Did you know?
Glaciers and Icebergs in New Zealand.
26/05/10
Many people imagine that glaciers and icebergs are predominantly white, mainly as this is what you see in images of the Artic and Antarctic where the snow and ice have been formed from the freezing of clean water.However, the inland glaciers of New Zealand are formed high in mountains and as they travel down towards the sea, they collect debris and therefore much of them look ‘dirty’, especially at their front ends. But this ‘debris provides some amazingly beautiful striations and other visually appealing designs, which make these glaciers quite remarkable and much more interesting than their ‘clean’ counterparts.
These designs can be seen in my images of the Tasman glacier and lake in Aoraki Mount Cook national park on the South Island in New Zealand.
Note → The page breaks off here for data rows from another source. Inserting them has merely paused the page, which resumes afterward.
-- ==== Sys2Proof/Certificates/Slice0/Obligations.lean ====
section
/-!
DEFINITION. The statements for the provers: what each command does, what every command keeps, and what reset leaves.
-/
section
open Sys2Proof Sys2Proof.Machine

/-- For every state whose queue has a command at its front, a step is that command's meaning run on the state that holds the
rest of the queue. (00_scope.md, 13_host_commands.md; derived) -/
def Obligations.StepRunsFront : Prop :=
  ∀ (s : State) (i : Instr) (rest : List Instr), s.pending = i :: rest → step s = exec i { s with pending := rest }

/-- On an empty queue a step answers a next state (the model's choice, assumption 2): each region's 10 ns timer is one higher
modulo 2^64 once it has started, which it does a free number of units after region 0's (assumption 127), the hold-up charge
is at least 80 percent once region 0's timer has reached 20 s with the auxiliary rail up, and nothing else differs.
(09_training_step.md; derived) -/
def Obligations.IdleTick : Prop :=
  ∀ s : State, s.pending = [] →
    step s = .next (s.setD s.dev.tick) ∧
    (∀ r, r < 4 → s.dev.pw.auxUp = true → s.dev.c.now r ≠ 0 ∨ lagOf r ≤ s.dev.c.now 0 →
      s.dev.tick.c.now r = (s.dev.c.now r + 1) % 2 ^ 64) ∧
    (∀ r, r < 4 → s.dev.pw.auxUp = true → s.dev.c.now r = 0 → s.dev.c.now 0 < lagOf r → s.dev.tick.c.now r = 0) ∧
    (2000000000 ≤ s.dev.tick.c.now 0 → s.dev.pw.auxUp = true → 80 ≤ s.dev.tick.pw.holdup) ∧
    s.dev.tick.pw = { s.dev.pw with holdup := s.dev.tick.pw.holdup } ∧
    s.dev.tick.gov = s.dev.gov ∧ s.dev.tick.tr = s.dev.tr ∧ s.dev.tick.c = { s.dev.c with timers := s.dev.tick.c.timers }

/-- Whatever command runs, a next state holds the same queue as before: what waits is changed by the step alone.
(13_host_commands.md; derived) -/
def Obligations.ExecKeepsQueue : Prop :=
  ∀ (i : Instr) (s t : State), exec i s = .next t → t.pending = s.pending

/-- A command whose operands name units and entries that exist, and whose packet carries its row's opcode, never faults and
is never refused, whatever the state. (00_scope.md, 13_host_commands.md, 15_faults_selftest.md; derived) -/
def Obligations.WellFormedCompletes : Prop :=
  ∀ (i : Instr) (s : State), i.wf = true → ∃ t, exec i s = .next t

/-- No command is ever refused, and one that faults is not well-formed: it names a unit that does not exist, or carries
another row's opcode. (00_scope.md, 13_host_commands.md; derived) -/
def Obligations.FaultsOnlyWhenIllFormed : Prop :=
  ∀ (i : Instr) (s : State), (∀ r, exec i s ≠ .refused r) ∧ (∀ f, exec i s = .fault f → i.wf = false)

/-- From every state in which the operating points are 0 to 7, the class 0 to 3, the minimum point at most the maximum, the
module cap 800 to 3,000 W and the share 1 to 65,536 (in force and waiting), whatever step runs next leads to a state in which
they are. (12_governor.md; derived) -/
def Obligations.GovernorInvariantStep : Prop :=
  ∀ s t : State, s.inv → step s = .next t → t.inv

/-- After reset the operating point is OP3, the limits are OP0 and OP7, the cap 2,600 W, the share 65,536, and the invariant
that every step keeps holds. (12_governor.md; derived) -/
def Obligations.GovernorInvariantReset : Prop :=
  State.reset.inv ∧ State.reset.dev.gov.op = 3 ∧ State.reset.dev.gov.opMin = 0 ∧ State.reset.dev.gov.opMax = 7 ∧
  State.reset.dev.gov.modCap = 2600 ∧ State.reset.dev.gov.share = 65536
This glacier is two-million-year-old, 27km long, 4km at its widest part and 600metres deep in parts. It ends in a terminal lake which began forming in 1973 and the glacier’s retreat has noticeably quickened because the lake is expanding all the time and is causing a more rapid melt of the terminal face.
The Tasman flows south from the southern slopes of the Minarets peak, along the eastern flank of Aoraki/Mount Cook, the peak of which is only five km from the glacier. It is almost met near its end by the meltwater of the Murchison Glacier, which approaches from the northeast before turning to flow beside the Tasman Glacier outside the moraine wall.
The waters from both these glaciers pool at the end of the glacier in Lake Tasman, before flowing south to join the outflow from the nearby Hooker and Mueller Glaciers in the wide valley of the Tasman River, whose braided streams flow south into Lake Pukaki. They eventually flow into the Waitaki River and to the Pacific Ocean north of Oamaru.
The terminal face of the Tasman glacier is in quite an active phase at the moment with a huge slab of ice, measuring around 250m by 250m wide by 80m high, ‘calved’ into the lake last year causing a three-metre high wave to surge down the lake. A second iceberg about quarter of the size slipped off the face shortly afterwards.
It is predicted that the glacier will eventually disappear with the new lake that is formed reaching a maximum in another10-19 years. In 1973 there was no lake and by 2008 a lake that was 7km long, 2km wide and 245m deep existed at the glacier end.